Fix 3: The Four Golden Signals

// Monitor these four metrics for every service:
// 1. Latency — how long requests take
// 2. Traffic — how many requests per second
// 3. Errors — error rate
// 4. Saturation — how "full" the service is (CPU, memory, queue depth)

import { Counter, Histogram } from 'prom-client'

const httpDuration = new Histogram({
  name: 'http_request_duration_seconds',
  help: 'HTTP request duration',
  labelNames: ['method', 'route', 'status'],
  buckets: [0.05, 0.1, 0.25, 0.5, 1, 2, 5],
})

const httpErrors = new Counter({
  name: 'http_errors_total',
  help: 'Total HTTP errors',
  labelNames: ['method', 'route', 'status'],
})

// Express middleware
app.use((req, res, next) => {
  const end = httpDuration.startTimer()
  res.on('finish', () => {
    const labels = { method: req.method, route: req.route?.path ?? req.path, status: res.statusCode }
    end(labels)
    if (res.statusCode >= 400) httpErrors.inc(labels)
  })
  next()
})

// Expose metrics endpoint for Prometheus scraping
app.get('/metrics', async (req, res) => {
  res.set('Content-Type', register.contentType)
  res.end(await register.metrics())
})

Fix 4: Alerting on SLOs, Not Just Thresholds

# Prometheus alerting rules
groups:
  - name: slo-alerts
    rules:
      # Alert if error rate > 1% over 5 minutes
      - alert: HighErrorRate
        expr: |
          rate(http_errors_total[5m]) / rate(http_request_duration_seconds_count[5m]) > 0.01
        for: 2m
        labels:
          severity: warning
        annotations:
          summary: "Error rate {{ $value | humanizePercentage }} on {{ $labels.route }}"
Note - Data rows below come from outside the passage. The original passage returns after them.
-- ==== Sys2Proof/Laws/Ops.lean ====
section
/-! SUPPORT. For each shared operation of the meanings, everything it can do, said once. -/

namespace Sys2Proof.Machine

variable {s t : State}

/-! ## Sequencing -/

theorem onValue_next_iff {α : Type} {r : Except Fault α} {f : α → StepOutcome} :
    onValue r f = .next t ↔ ∃ a, r = .ok a ∧ f a = .next t := by
  cases r <;> simp [onValue]

theorem onValue_fault_iff {α : Type} {r : Except Fault α} {f : α → StepOutcome} {e : Fault} :
    onValue r f = .fault e ↔ r = .error e ∨ ∃ a, r = .ok a ∧ f a = .fault e := by
  cases r <;> simp [onValue]

theorem onValue_refused_iff {α : Type} {r : Except Fault α} {f : α → StepOutcome} {e : Refusal} :
    onValue r f = .refused e ↔ ∃ a, r = .ok a ∧ f a = .refused e := by
  cases r <;> simp [onValue]

theorem andThen_next_iff {o : StepOutcome} {f : State → StepOutcome} :
    andThen o f = .next t ↔ ∃ u, o = .next u ∧ f u = .next t := by
  cases o <;> simp [andThen]

theorem andThen_fault_iff {o : StepOutcome} {f : State → StepOutcome} {e : Fault} :
    andThen o f = .fault e ↔ o = .fault e ∨ ∃ u, o = .next u ∧ f u = .fault e := by
  cases o <;> simp [andThen]

theorem andThen_refused_iff {o : StepOutcome} {f : State → StepOutcome} {e : Refusal} :
    andThen o f = .refused e ↔ o = .refused e ∨ ∃ u, o = .next u ∧ f u = .refused e := by
  cases o <;> simp [andThen]

/-! ## Operands -/

theorem readMatrix_ok_iff {b : Block} : s.readMatrix = .ok b ↔ s.sMat = some b := by
  unfold State.readMatrix; cases s.sMat <;> simp

theorem readMatrix_error_iff {e : Fault} : s.readMatrix = .error e ↔ s.sMat = none ∧ e = .invalidMatrix := by
  unfold State.readMatrix; cases s.sMat <;> simp [eq_comm]

/-- A block is read exactly when it lies in its space and each of its bytes has been written. -/
theorem readBlock_ok_iff {sp : Space} {i : Nat} {b : Block} :
    s.readBlock sp i = .ok b ↔
      i + 16 ≤ sp.size ∧ ∀ j (hj : j < 16), memRead s.mem (s.locate sp i + j) = some b[j] := by
  rw [← memReadBlock_eq_some_iff]
  unfold State.readBlock
  split
  · cases memReadBlock s.mem (s.locate sp i) <;> simp_all
  · simp_all

/-- A block read inside its space stops only on a byte without a value. -/
theorem readBlock_error {sp : Space} {i : Nat} {e : Fault} (hi : i + 16 ≤ sp.size)
    (h : s.readBlock sp i = .error e) : e = .neverWritten sp := by
  unfold State.readBlock at h
  rw [if_pos hi] at h
  cases hm : memReadBlock s.mem (s.locate sp i) <;> simp_all

/-- A block read depends on the storage and the placement alone. -/
theorem readBlock_congr {sp : Space} {i : Nat} (hb : s.build = t.build)
    (h : ∀ j, j < 16 → memRead s.mem (s.locate sp i + j) = memRead t.mem (s.locate sp i + j)) :
    s.readBlock sp i = t.readBlock sp i := by
  have hl : t.locate sp i = s.locate sp i := by simp [State.locate, hb]
  unfold State.readBlock
  rw [hl, memReadBlock_congr h]

/-- START's read of `KL` gives a length, or stops on a byte without a value or on the reserved code. -/
theorem readKl_error {e : Fault} (h : s.readKl = .error e) : e = .neverWritten .kl ∨ e = .reservedKeyLength := by
  unfold State.readKl at h
  split at h
  · exact .inl (by simpa using h.symm)
  · split at h
    · cases h
    · exact .inr (by simpa using h.symm)

/-- ARK's read: a free value when the schedule was written during the operation, else the round key in `RK`. -/
theorem readRoundKey_ok_iff {k : BitVec 4} {r : Block × State} :
    s.readRoundKey k = .ok r ↔
      (s.rkDirty = true ∧ r = (Config.unstableRoundKey s.draws, s.countDraw)) ∨
      (s.rkDirty = false ∧ s.readBlock .rk (roundKeyIndex k.toNat) = .ok r.1 ∧ r.2 = s) := by
  unfold State.readRoundKey
  cases s.rkDirty
  · cases h : s.readBlock .rk (roundKeyIndex k.toNat)
    · simp
    · obtain ⟨a, u⟩ := r; simp [eq_comm]
  · simp [eq_comm]

/-- Every error of a schedule read comes from one of its round keys. -/
theorem readSchedule_error {n : Nat} {e : Fault} (h : s.readSchedule n = .error e) :
    ∃ k, k < n ∧ s.readBlock .rk (roundKeyIndex k) = .error e := by
  induction n with
  | zero => simp [State.readSchedule] at h
  | succ n ih =>
    unfold State.readSchedule at h
    split at h
    · rename_i he
      obtain ⟨k, hk, hr⟩ := ih (he.trans h)
      exact ⟨k, by omega, hr⟩
    · split at h
      · cases h
      · rename_i he
        cases h
        exact ⟨n, by omega, he⟩

/-- The legal placements in plain arithmetic. -/
theorem placeLegal_iff {p : Placement} :
    placeLegal p = true ↔
      (p.out + 16 ≤ p.rk ∨ p.rk + 240 ≤ p.out) ∧ (p.out + 16 ≤ p.kl ∨ p.kl + 1 ≤ p.out) ∧
      (p.inp + 16 ≤ p.rk ∨ p.rk + 240 ≤ p.inp) ∧ (p.inp + 16 ≤ p.kl ∨ p.kl + 1 ≤ p.inp) ∧
      (p.rk + 240 ≤ p.kl ∨ p.kl + 1 ≤ p.rk) := by
  have h : ∀ x y, apart p x y = true ↔
      placeBase p x + x.size ≤ placeBase p y ∨ placeBase p y + y.size ≤ placeBase p x := by
    intro x y; simp [apart]
  simp only [placeLegal, Bool.and_eq_true, h, and_assoc]
  rfl

/-! ## Meanings -/

/-- What ISR, ISB, IMC and the second half of ARK do. -/
theorem transform_next_iff {f : Block → Block} {move : State → State} :
    transform f move s = .next t ↔ ∃ b, s.sMat = some b ∧ t = move (s.setMatrix (f b)) := by
  simp only [transform, onValue_next_iff, readMatrix_ok_iff, Host.Outcome.next.injEq]
  exact exists_congr fun b => and_congr_right fun _ => eq_comm

theorem transform_fault_iff {f : Block → Block} {move : State → State} {e : Fault} :
    transform f move s = .fault e ↔ s.sMat = none ∧ e = .invalidMatrix := by
  simp [transform, onValue_fault_iff, readMatrix_error_iff]

theorem transform_refused {f : Block → Block} {move : State → State} {e : Refusal} :
    transform f move s ≠ .refused e := by
  simp [transform, onValue_refused_iff]

/-- The three moves of the sequencer after an ARK. -/
theorem moveAfterArk_cases (s : State) :
    (s.rnd = s.nrl ∧ s.moveAfterArk = (s.setRound (s.rnd - 1)).setPhase .isr) ∨
    (s.rnd ≠ s.nrl ∧ s.rnd = 0 ∧ s.moveAfterArk = s.setPhase .store) ∨
    (s.rnd ≠ s.nrl ∧ s.rnd ≠ 0 ∧ s.moveAfterArk = s.setPhase .imc) := by
  unfold State.moveAfterArk
  by_cases h : s.rnd = s.nrl
  · exact .inl ⟨h, if_pos h⟩
  · by_cases h0 : s.rnd = 0
    · exact .inr (.inl ⟨h, h0, by rw [if_neg h, if_pos h0]⟩)
    · exact .inr (.inr ⟨h, h0, by rw [if_neg h, if_neg h0]⟩)

theorem loadMatrix_ok_iff : s.loadMatrix = .ok t ↔ ∃ b, s.readBlock .inp 0 = .ok b ∧ t = s.setMatrix b := by
  unfold State.loadMatrix
  cases s.readBlock .inp 0 <;> simp [eq_comm]

theorem loadMatrix_error_iff {e : Fault} : s.loadMatrix = .error e ↔ s.readBlock .inp 0 = .error e := by
  unfold State.loadMatrix
  cases s.readBlock .inp 0 <;> simp

/-! ## The single write of OUT -/

@[simp] theorem writeOut_mem (b : Block) : (s.writeOut b).mem = memWriteBlock s.mem (s.locate .out 0) b := rfl

/-- The write of `OUT` changes the storage alone. -/
theorem writeOut_eq (b : Block) : s.writeOut b = { s with mem := memWriteBlock s.mem (s.locate .out 0) b } := rfl

/-- Delivering a plaintext changes the storage and `RESULT` alone. -/
theorem deliver_eq (b : Block) :
    s.deliver b = { s with mem := memWriteBlock s.mem (s.locate .out 0) b, result := .ok } := rfl

/-! ## The alternate backend -/

/-- An operation drawn anew: it fails only if the step of a failure is still to come, and then in that step. -/
theorem redrawn_cases (op : AltOp) (d : Nat) :
    (∃ b, op.redrawn d = { op with left := Config.altOkSteps d, plain := some b, dirty := false }) ∨
    (∃ f, op.failIn = some f ∧ op.redrawn d = { op with left := f, plain := none, dirty := false }) := by
  unfold AltOp.redrawn
  cases hf : op.failIn with
  | none => exact .inl ⟨_, rfl⟩
  | some f =>
    cases Config.unstableAltOutcome d with
    | none => exact .inr ⟨f, rfl, rfl⟩
    | some b => exact .inl ⟨b, rfl⟩

@[simp] theorem later_left (op : AltOp) : op.later.left = op.left - 1 := rfl
@[simp] theorem later_plain (op : AltOp) : op.later.plain = op.plain := rfl
@[simp] theorem later_dirty (op : AltOp) : op.later.dirty = op.dirty := rfl
@[simp] theorem later_rounds (op : AltOp) : op.later.rounds = op.rounds := rfl

/-- The count to the step of a failure, one step on. -/
theorem later_failIn_iff (op : AltOp) (f : Nat) : op.later.failIn = some f ↔ op.failIn = some (f + 1) := by
  unfold AltOp.later
  cases op.failIn with
  | none => simp
  | some n => cases n <;> simp

/-- A step of a fixed operation: the end, or one step on. -/
theorem tickAlt_cases (op : AltOp) :
    (op.left = 0 ∧ s.tickAlt op = s.settleAlt op.plain) ∨ (op.left ≠ 0 ∧ s.tickAlt op = s.setAlt (some op.later)) := by
  unfold State.tickAlt
  by_cases h : op.left = 0 <;> simp [h]

/-- What the alternate backend does in a step. -/
theorem altTick_cases (s : State) :
    (s.alt = none ∧ s.altTick = s) ∨
    (∃ op, s.alt = some op ∧ op.dirty = false ∧ s.altTick = s.tickAlt op) ∨
    (∃ op, s.alt = some op ∧ op.dirty = true ∧ s.altTick = s.countDraw.tickAlt (op.redrawn s.draws)) := by
  unfold State.altTick
  cases h : s.alt with
  | none => simp
  | some op => cases hd : op.dirty <;> simp [hd]

/-- Each of the two ends: the operation is over, and the failure leaves everything but `RESULT` alone. -/
theorem settleAlt_eq (o : Option Block) :
    (∃ b, o = some b ∧ s.settleAlt o = (s.setAlt none).deliver b) ∨
    (o = none ∧ s.settleAlt o = (s.setAlt none).reportUnsupported) := by
  cases o with
  | none => exact .inr ⟨rfl, rfl⟩
  | some b => exact .inl ⟨b, rfl, rfl⟩

@[simp] theorem altTick_of_none (h : s.alt = none) : s.altTick = s := by
  simp [State.altTick, h]

/-! ## The host's writes -/

/-- What a location reads as after a host write. -/
theorem hostWrite_read (w : HostWrite) (a : Nat) :
    memRead (s.hostWrite w).mem a = if a = (s.hostCell w).1 then some (s.hostCell w).2 else memRead s.mem a := by
  simp [State.hostWrite]

@[simp] theorem hostWrite_sMat (w : HostWrite) : (s.hostWrite w).sMat = s.sMat := rfl
@[simp] theorem hostWrite_ph (w : HostWrite) : (s.hostWrite w).ph = s.ph := rfl
@[simp] theorem hostWrite_rnd (w : HostWrite) : (s.hostWrite w).rnd = s.rnd := rfl
@[simp] theorem hostWrite_nrl (w : HostWrite) : (s.hostWrite w).nrl = s.nrl := rfl
@[simp] theorem hostWrite_busy (w : HostWrite) : (s.hostWrite w).busy = s.busy := rfl
@[simp] theorem hostWrite_result (w : HostWrite) : (s.hostWrite w).result = s.result := rfl
@[simp] theorem hostWrite_build (w : HostWrite) : (s.hostWrite w).build = s.build := rfl
@[simp] theorem hostWrite_draws (w : HostWrite) : (s.hostWrite w).draws = s.draws := rfl
@[simp] theorem hostWrite_host (w : HostWrite) : (s.hostWrite w).host = s.host := rfl

/-- A property that every single write keeps is kept by all the writes of a turn: the induction over a turn, once. -/
theorem afterHostWrites_induct {P : State → Prop} (h0 : P s.dropTurn)
    (hw : ∀ u w, w ∈ s.turn.writes → P u → P (u.hostWrite w)) : P s.afterHostWrites := by
  unfold State.afterHostWrites
  generalize s.turn.writes = ws at hw
  generalize s.dropTurn = u at h0
  induction ws generalizing u with
  | nil => exact h0
  | cons w ws ih =>
    exact ih (fun u w' hw' => hw u w' (List.mem_cons_of_mem _ hw')) _ (hw u w (by simp) h0)

/-- The host's writes change the storage, the two marks of a written schedule and the list of turns; nothing else. -/
theorem afterHostWrites_frame :
    s.afterHostWrites.sMat = s.sMat ∧ s.afterHostWrites.ph = s.ph ∧ s.afterHostWrites.rnd = s.rnd ∧
      s.afterHostWrites.nrl = s.nrl ∧ s.afterHostWrites.busy = s.busy ∧ s.afterHostWrites.result = s.result ∧
      s.afterHostWrites.build = s.build ∧ s.afterHostWrites.draws = s.draws ∧ s.afterHostWrites.host = s.host.tail := by
  refine afterHostWrites_induct (P := fun u => u.sMat = s.sMat ∧ u.ph = s.ph ∧ u.rnd = s.rnd ∧ u.nrl = s.nrl ∧
    u.busy = s.busy ∧ u.result = s.result ∧ u.build = s.build ∧ u.draws = s.draws ∧ u.host = s.host.tail) ?_ ?_
  · simp
  · intro u w _ h; simpa using h

/-- The host's writes neither start nor end an alternate operation. -/
theorem afterHostWrites_alt_isSome : s.afterHostWrites.alt.isSome = s.alt.isSome := by
  refine afterHostWrites_induct (P := fun u => u.alt.isSome = s.alt.isSome) rfl ?_
  intro u w _ h; simpa [State.hostWrite] using h

/-- With no alternate operation in flight, none is after the host's writes. -/
theorem afterHostWrites_alt_none (h : s.alt = none) : s.afterHostWrites.alt = none := by
  have := afterHostWrites_alt_isSome (s := s)
  simpa [h] using this

/-- The host's writes change an alternate operation in flight in its mark alone. -/
theorem afterHostWrites_alt_some {op : AltOp} (h : s.alt = some op) :
    ∃ d, s.afterHostWrites.alt = some { op with dirty := d } := by
  refine afterHostWrites_induct (P := fun u => ∃ d, u.alt = some { op with dirty := d }) ⟨op.dirty, h⟩ ?_
  rintro u w - ⟨d, hd⟩
  exact ⟨_, by simp [State.hostWrite, hd]; rfl⟩

/-- The host's writes keep the canonical form. -/
theorem afterHostWrites_wf (h : Memory.wf s.mem) : Memory.wf s.afterHostWrites.mem := by
  refine afterHostWrites_induct (P := fun u => Memory.wf u.mem) h ?_
  intro u w _ hu
  exact memWrite_wf hu _ _

/-- With no write in the turn, only the turn is used up. -/
theorem afterHostWrites_of_no_writes (h : s.turn.writes = []) : s.afterHostWrites = s.dropTurn := by
  simp [State.afterHostWrites, h]

/-! ## Reset -/

/-- Right after reset nothing is listed, so the storage is in its canonical form. -/
theorem reset_mem_wf : Memory.wf State.reset.mem := List.Pairwise.nil

end Sys2Proof.Machine
end

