-- ==== Sys2Proof/Tests/Slice0.lean ====
section
/-! SUPPORT. The model's own tests: expected values from spec/30_encoding.md R84 and spec/95_test_vectors.md; and, for every
statement with hypotheses, a concrete state that meets them (witness_<name of the statement>). -/

namespace Sys2Proof.Tests

open Sys2Proof Sys2Proof.Machine

/-! ## Helpers -/

/-- The next state, if there is one. -/
def nextOf : StepOutcome → Option State
  | .next s => some s
  | .fault _ => none
  | .refused _ => none

/-- The fault, if there is one. -/
def faultOf : StepOutcome → Option Fault
  | .fault e => some e
  | .next _ => none
  | .refused _ => none

/-- The refusal, if there is one. -/
def refusalOf : StepOutcome → Option Refusal
  | .refused e => some e
  | .next _ => none
  | .fault _ => none

/-- A state in the middle of an operation of 10 rounds. -/
def mid (p : Phase) (r : BitVec 4) (b : Block) : State :=
  { State.reset with sMat := some b, ph := p, rnd := r, nrl := 10, busy := true }

/-- `s` with a block written from index 0 or 16k of a space on. -/
def withBlock (s : State) (sp : Space) (i : Nat) (b : Block) : State :=
  s.setMem (memWriteBlock s.mem (s.locate sp i) b)

/-- `s` with a value of `KL`. -/
def withKl (s : State) (v : Byte) : State := s.hostWrite (.kl v)

/-- `s` built with another backend. -/
def withBackend (s : State) (b : Backend) : State := { s with build := { s.build with backend := b } }

/-- `s` with the host's coming turns. -/
def withHost (s : State) (h : List HostTurn) : State := { s with host := h }

/-- The context and the input in place: K128, a schedule and an input of zeros. -/
def filled : State := State.reset.fillContext

/-- The same with `OUT` on `IN`. -/
def aliased : State := ({ State.reset with build := ⟨.soft, ⟨0, 64, 16, 16⟩⟩ }).fillContext

/-- `KL` and `IN` in place, `KL` = K192, `IN` of the AES-128 example. -/
def atStart : State := withBlock (withKl State.reset 1) .inp 0 (blockOf 0x69c4e0d86a7b0430d8cdb78070b4c55a)

/-- An alternate operation of 10 rounds in flight. -/
def inFlight : State := { withBackend State.reset .altReal with alt := some ⟨10, 2, some (blockOf 0), false, some 3⟩ }

/-! ## WellFormed: the one check refuses an ill-formed term (R89) -/

theorem test_wellFormed_refuses_ark15 : Instr.wellFormed (.ark 15) = false := by decide
theorem test_wellFormed_takes_ark14 : Instr.wellFormed (.ark 14) = true := by decide

/-! ## Decoding: words written out bit by bit from R81, R82, R84 -/

theorem test_decode_cnop : decode .command 0b0000000_0 = .ok .cnop := by decide
theorem test_decode_start : decode .command 0b0000000_1 = .ok .start := by decide
theorem test_decode_nop : decode .micro 0b000_0_0000 = .ok .nop := by decide
theorem test_decode_lds : decode .micro 0b001_0_0000 = .ok .lds := by decide
theorem test_decode_ark10 : decode .micro 0b010_0_1010 = .ok (.ark 10) := by decide
theorem test_decode_ark0 : decode .micro 0b010_0_0000 = .ok (.ark 0) := by decide
theorem test_decode_isr : decode .micro 0b011_0_0000 = .ok .isr := by decide
theorem test_decode_isb : decode .micro 0b100_0_0000 = .ok .isb := by decide
theorem test_decode_imc : decode .micro 0b101_0_0000 = .ok .imc := by decide
theorem test_decode_sto : decode .micro 0b110_0_0000 = .ok .sto := by decide
theorem test_decode_fail : decode .micro 0b111_0_0000 = .ok .fail := by decide
theorem test_decode_reserved_command : decode .command 0x02 = .error (.reservedCommand 0x02) := by decide
theorem test_decode_reserved_z : decode .micro 0b011_1_0000 = .error (.reservedZ 0x70) := by decide
theorem test_decode_stray_k : decode .micro 0b011_0_0001 = .error (.strayK 0x61) := by decide
theorem test_decode_ark15 : decode .micro 0b010_0_1111 = .error (.arkIndex15 0x4F) := by decide
theorem test_table_word_ark : decodeTableWord 8 0x4A = some (.ark 10) := by decide
theorem test_table_word_zero_is_cnop : decodeTableWord 8 0x00 = some .cnop := by decide

/-! ## The transformations, by vectors of 95_test_vectors.md section 3 and the Appendix C vectors of section 2 -/

theorem test_isr_rows : invShiftRows (blockOf 0x7ad5fda789ef4e272bca100b3d9ff59f)
    = blockOf 0x7a9f102789d5f50b2beffd9f3dca4ea7 := by decide
theorem test_isb_last_row : invSubBytes (blockOf 0xf0f1f2f3f4f5f6f7f8f9fafbfcfdfeff)
    = blockOf 0x172b047eba77d626e169146355210c7d := by decide
theorem test_imc_columns : invMixColumns (blockOf 0x8e4da1bc9fdc589dd5d5d7d64d7ebdf8)
    = blockOf 0xdb135345f20a225cd4d4d4d52d26314c := by decide
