-- ==== Sys2Proof/Word.lean ====
section
/-!
DEFINITION. The plain values of the block: bytes, byte sequences and the 2-bit operation word
(00_scope R9, R10; 30_encoding R46).
-/

namespace Sys2Proof

/-- A byte: an unsigned integer in 0..255 (R9). -/
abbrev Byte := BitVec 8

/-- A sequence: a finite ordered list of bytes, index 0 first (R9). -/
abbrev Bytes := List Byte

/-- The operation word `op[1:0]` (R46). -/
abbrev OpWord := BitVec 2

end Sys2Proof
end

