theorem pushScan_end (b : Byte) (s : State) :
    ScanEnd s.config.drainOnEmit (s.buf ++ [b]) (pushScan b s) :=
  scanPasses_end (Nat.lt_succ_self _)

/-- With draining a PUSH leaves a buffer that waits, whatever the buffer was before (R18). -/
theorem waiting_pushScan {s : State} (hdrain : s.config.drainOnEmit = true) (b : Byte) :
    waiting (pushScan b s).2 = true :=
  scanEnd_true.mp (hdrain ▸ pushScan_end b s)

/-- A PUSH into a buffer within the bound leaves it within the bound: a buffer that waits is, and a
frame emitted took at least seven bytes away (R17). -/
theorem pushScan_length_le {s : State} (h : s.buf.length ≤ 261) (b : Byte) :
    (pushScan b s).2.length ≤ 261 := by
  rcases pushScan_end b s with ⟨hwait, -⟩ | ⟨-, f, dropped, -, hlen, heq⟩
  · exact length_le_of_waiting hwait
  · have hsum := congrArg List.length heq
    simp only [List.length_append, List.length_singleton] at hsum
    omega

/-! ### What a step can do -/

/-- What an operation can do to the configuration and the buffer: it never writes the first; it
leaves the second, empties it, or leaves in it what the scan of a PUSH left. -/
theorem exec_config_buf_cases {i : Instr} {s t : State} (h : exec i s = .next t) :
    t.config = s.config ∧
      (t.buf = s.buf ∨ t.buf = [] ∨ ∃ b, t.buf = (pushScan b s).2) := by
  cases i with
  | clear => rw [exec_clear] at h; cases h; exact ⟨rfl, .inr (.inl rfl)⟩
  | push b => rw [exec_push] at h; cases h; exact ⟨rfl, .inr (.inr ⟨b, rfl⟩)⟩
  | encode a c p => rw [exec_encode] at h; cases h; exact ⟨rfl, .inl rfl⟩
  | verify x => rw [exec_verify] at h; cases h; exact ⟨rfl, .inl rfl⟩

/-- The same of a step: a reset empties the buffer too, and an idle host changes nothing. -/
theorem step_config_buf_cases {s t : State} (h : step s = .next t) :
    t.config = s.config ∧
      (t.buf = s.buf ∨ t.buf = [] ∨ ∃ b, t.buf = (pushScan b s).2) := by
  rcases hhost : s.host with _ | ⟨w | _, rest⟩
  case nil => rw [step_idle hhost] at h; cases h; exact ⟨rfl, .inl rfl⟩
  case cons.operation =>
    rw [step_operation hhost] at h
    exact exec_config_buf_cases (s := s.setHost rest) h
  case cons.reset => rw [step_reset hhost] at h; cases h; exact ⟨rfl, .inr (.inl rfl)⟩

theorem step_buf_length_le {s t : State} (hs : s.buf.length ≤ 261) (h : step s = .next t) :
    t.buf.length ≤ 261 := by
  obtain ⟨-, hbuf | hbuf | ⟨b, hbuf⟩⟩ := step_config_buf_cases h <;> rw [hbuf]
  · exact hs
  · simp
  · exact pushScan_length_le hs b

theorem resetFor_inv (p : Config.Params) : (State.resetFor p).inv :=
  ⟨by simp [State.bounded, Config.bufCap], fun _ => rfl⟩

/-! ### The obligations -/

/-- Settles O39: by what a step can do to the buffer, PUSH being the one case that can add a byte. -/
theorem stepKeepsBufferBound : Obligations.StepKeepsBufferBound := by
  intro s hs
  refine ⟨fun t h => step_buf_length_le hs h, fun b => ?_⟩
  simp only [appendTail, List.length_append, List.length_singleton]
  omega

/-- Settles O40: the bound is O39's, and a draining block's PUSH leaves the waiting shape. -/
theorem stepKeepsInvariant : Obligations.StepKeepsInvariant := by
  rintro s t ⟨hbound, hshape⟩ h
  obtain ⟨hconfig, hbuf⟩ := step_config_buf_cases h
  refine ⟨Nat.lt_succ_of_le (step_buf_length_le (Nat.le_of_lt_succ hbound) h), fun hdrain => ?_⟩
  rw [hconfig] at hdrain
  rcases hbuf with hbuf | hbuf | ⟨b, hbuf⟩ <;> rw [hbuf]
  · exact hshape hdrain
  · rfl
  · exact waiting_pushScan hdrain b

/-- Settles O41: the waiting shape a draining scan ends in, spelled out. -/
theorem drainingPushLeavesWaitingBuffer : Obligations.DrainingPushLeavesWaitingBuffer :=
  fun b s hdrain => ⟨afterPush b s, exec_push b s, (waiting_iff _).mp (waiting_pushScan hdrain b)⟩

/-- Settles O42: the two ways a scan can end are the two cases of the statement. -/
theorem singleEmitPushKeepsRemainder : Obligations.SingleEmitPushKeepsRemainder := by
  intro b s hdrain
  refine ⟨afterPush b s, _, exec_push b s, afterPush_results b s, ?_⟩
  rw [afterPush_buf]
  rcases pushScan_end b s with ⟨hwait, hsilent⟩ | ⟨-, f, dropped, hf, -, heq⟩
  · exact .inr ⟨by simp [hsilent hdrain], hwait⟩
  · exact .inl ⟨f, dropped, by simp [hf], heq⟩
      # Alert if p99 latency > 2s
      - alert: HighLatency
        expr: |
          histogram_quantile(0.99, rate(http_request_duration_seconds_bucket[5m])) > 2
        for: 5m
        labels:
          severity: warning

Observability Checklist

  • ✅ All logs are structured JSON with service name and correlation IDs
  • ✅ Distributed tracing is in place with W3C traceparent headers
  • ✅ Four golden signals (latency, traffic, errors, saturation) are monitored
  • ✅ Dashboards exist for every service before it goes to production
  • ✅ Alerts fire on SLO violations, not just raw thresholds
  • ✅ Any engineer can diagnose a production issue without SSH access
  • ✅ Trace IDs are included in error responses to users (for support correlation)

Conclusion

Observability isn't a feature you add after launch — it's the foundation that makes production operations possible. Structured logging, distributed tracing, and the four golden signals should be in place before your first production deploy. The rule is simple: if you can't answer "what is this service doing right now, and why is it slow?" from dashboards and traces alone, you're flying blind. Add OpenTelemetry instrumentation, ship logs to a queryable backend, and set up Prometheus metrics for every service. The investment pays back in the first incident.